Они сидели и видели впереди себя, как и в себе, только радость.
И Наташа тихо сказала:
— Кого вы любите, Петя?
Петя нервно задвигался и, чувствуя, как горит плечико Наташи около его плеча, и как вдруг загорелись огнем его щеки, пробормотал:
— Мамашу…
Звонкой, серебряной песенкой зазвучал звонкий, серебряный смех Наташи. Зазвучал и заструился по крошечному саду, взобрался наверх к зеленым липам, окунулся в их ароматный белый цвет, перелетел через решетку и, как одуванчик, под ветром, понесся по улицам города.
— Какой вы смешной, Петя!
И опять льется серебряный смех, а Петя растерянно смотрит перед собой и ничего не видит. Хочется ему обернуться и хоть искоса поглядеть на Наташу, но тело застыло конфузливо и неподвижно и он сидит, как статуя, робкий и боязливый.
А плечу жарко…
Ах, как хорошо бы поглядеть теперь на Наташу!..

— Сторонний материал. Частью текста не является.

/-! ## Media (R44, R116, R181, R262, R265) -/

/-- Settles O13: every command acts in the state in which it is served, whose windows, busy marks and lines are those of the
state. -/
theorem mediaCommands : Obligations.MediaCommands := by
  unfold Obligations.MediaCommands
  intro s
  refine ⟨fun c e dla len h hbg hwin hlen => command_served h _ _ _ ?_, fun c dla w h ha hline =>
    ⟨adminCommand_served h ha _ _ _ ?_, fun u v hprep hput => adminCommand_served h ha _ _ _ ?_⟩, fun c h =>
    ⟨fun ha hfree hbg => adminCommand_served h ha _ _ _ ?_, fun ha hfree => adminCommand_served h ha _ _ _ ?_,
      fun hbg => ?_⟩⟩
  all_goals obtain ⟨d, hd⟩ := cciAwake_eq s c
  · have hidle : (fnAt (cciAwake s c) (cciKey c)).bg = 0 := by rw [hd]; exact hbg
    have hwin' : (cciWins (cciAwake s c) c).find? (fun e => decide (e.2.dlaHank * 0x200000 ≤ dla) &&
        decide (dla + len ≤ e.2.dlaHank * 0x200000 + winBytes e.2)) = some e := by rw [hd]; exact hwin
    have hlines : scrubLines (cciAwake s c) e.1 dla (dla + len) = scrubLines s e.1 dla (dla + len) := by rw [hd]; rfl
    simp only [hidle, hwin', hlines]
    simp [hlen]
  · have hline' : lineWin (cciAwake s c) dla = some w := by rw [hd]; exact hline
    simp only [hline']
  · have hline' : lineWin (cciAwake s c) dla = some w := by rw [hd]; exact hline
    simp [hline', hprep, hput]
  · have hidle : (eraseBusy (cciAwake s c) || (fnAt (cciAwake s c) (cciKey c)).bg != 0) = false := by
      rw [hd]
      change (eraseBusy s || (fnAt s (cciKey c)).bg != 0) = false
      rw [hfree, hbg]; rfl
    have hmgmt : (cciAwake s c).mgmt = s.mgmt := by rw [hd]
    rw [hidle, hmgmt]; rfl
  · have hidle : eraseBusy (cciAwake s c) = false := by rw [hd]; exact hfree
    have hmgmt : (cciAwake s c).mgmt = s.mgmt := by rw [hd]
    rw [hidle, hmgmt]; rfl
  · change execSanitizeComplete s = _
    unfold execSanitizeComplete
    simp only [hbg]

/-! ## Life cycle (R436–R438) -/

theorem lcAt_running {s : State} {r : LcRun} (h : s.sec.run = some r) {n : Nat} (hn : r.step = n) :
    lcAt s n = some r := by
  unfold lcAt
  rw [h]
  simp [hn]

/-- Settles O14: the three commands act in the state in which they are served; each step of a run is the row for which the
run stands. -/
theorem lifeCycle : Obligations.LifeCycle := by
  unfold Obligations.LifeCycle
  intro s
  refine ⟨fun c h ha => ?_, fun r hr => ⟨fun hn => ?_, fun hn => ?_, fun hn => ?_, fun hn => ?_⟩⟩
  · obtain ⟨d, hd⟩ := cciAwake_eq s c
    have hidle : ∀ (_ : eraseBusy s = false) (_ : (fnAt s (cciKey c)).bg = 0),
        (eraseBusy (cciAwake s c) || (fnAt (cciAwake s c) (cciKey c)).bg != 0) = false := by
      intro hfree hbg
      rw [hd]
      change (eraseBusy s || (fnAt s (cciKey c)).bg != 0) = false
      rw [hfree, hbg]; rfl
    have htoken : ∀ k n, tokenOk (cciAwake s c) k n = tokenOk s k n := by intro k n; rw [hd]; rfl
    have hsec : (cciAwake s c).sec = s.sec := by rw [hd]
    refine ⟨adminCommand_served h ha _ _ _ ?_, fun k target hdebug hfree hbg htarget hok hmay =>
      adminCommand_served h ha _ _ _ ?_, fun k hfree hbg hok htarget hmay => adminCommand_served h ha _ _ _ ?_⟩
    · rw [hd]
    · rw [Bool.or_assoc, hidle hfree hbg, hsec, hdebug, htoken, hok]
      simp [htarget, hmay]
    · rw [hidle hfree hbg, hsec, htoken, hok]
      simp [htarget, hmay]
  · change execLcOverwriteComplete s = _
    unfold execLcOverwriteComplete
    rw [lcAt_running hr hn]
  · change ∃ t, execLcSealWritten s = _ ∧ _
    unfold execLcSealWritten
    rw [lcAt_running hr hn]
    obtain ⟨b, l, m, f, o, e⟩ := logUncoded_frame s (srcOf secBase) 438 sevInfo
      (le 1 (lcCode s.sec.lc) ++ le 1 (lcCode r.target)) [] []
    dsimp only
    rw [e]
    refine ⟨_, rfl, rfl, ?_, ?_⟩
    · simp only [List.length_drop]
      omega
    · rw [List.getLast?_drop, if_neg (by simp), List.getLast?_append]
      rfl
  · change execLcFuseBurn s = _
    unfold execLcFuseBurn
    rw [lcAt_running hr hn]
  · change execLcReset s = _
    unfold execLcReset
    rw [lcAt_running hr hn]
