-- ==== Sys2Proof/Word.lean ====
section
/-! DEFINITION. The byte of the Plant Link and of the permit digest, and the plain constants of time. Figures that the
spec counts (volumes, masses, currents, times) are natural numbers; only what the spec treats as bits is a bit vector. -/

namespace Sys2Proof

/-- One character's eight data bits (R173). -/
abbrev Byte := BitVec 8

/-- A span or a moment of time in microseconds. -/
abbrev Micros := Nat

/-- One millisecond. -/
abbrev ms : Micros := 1000

/-- One second. -/
abbrev sec : Micros := 1000000

end Sys2Proof
end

Петя закрыл глаза и так четко, и ярко видит Наташину головку.
Вот она сидит, по обыкновению, у своего окна. Бледно-розовая занавеска и цветы касаются ее лица. И, как рама, оттеняют ее черные, как южная ночь, волосы, опускающиеся, как ласка, на низкий лоб. А в темную, черную южную ночь как сверкают звезды! Но разве можно сравнить их холодный, далекий блеск с близким и горячим искрящимся огнем Наташиных глаз?
О, как жарко смотрят эти глаза. Смотрят то открыто и смело, — и дрожат тогда счастьем длинные ресницы. То затуманятся, замлеют, прикроются ресницами и оттуда посылают свои искорки.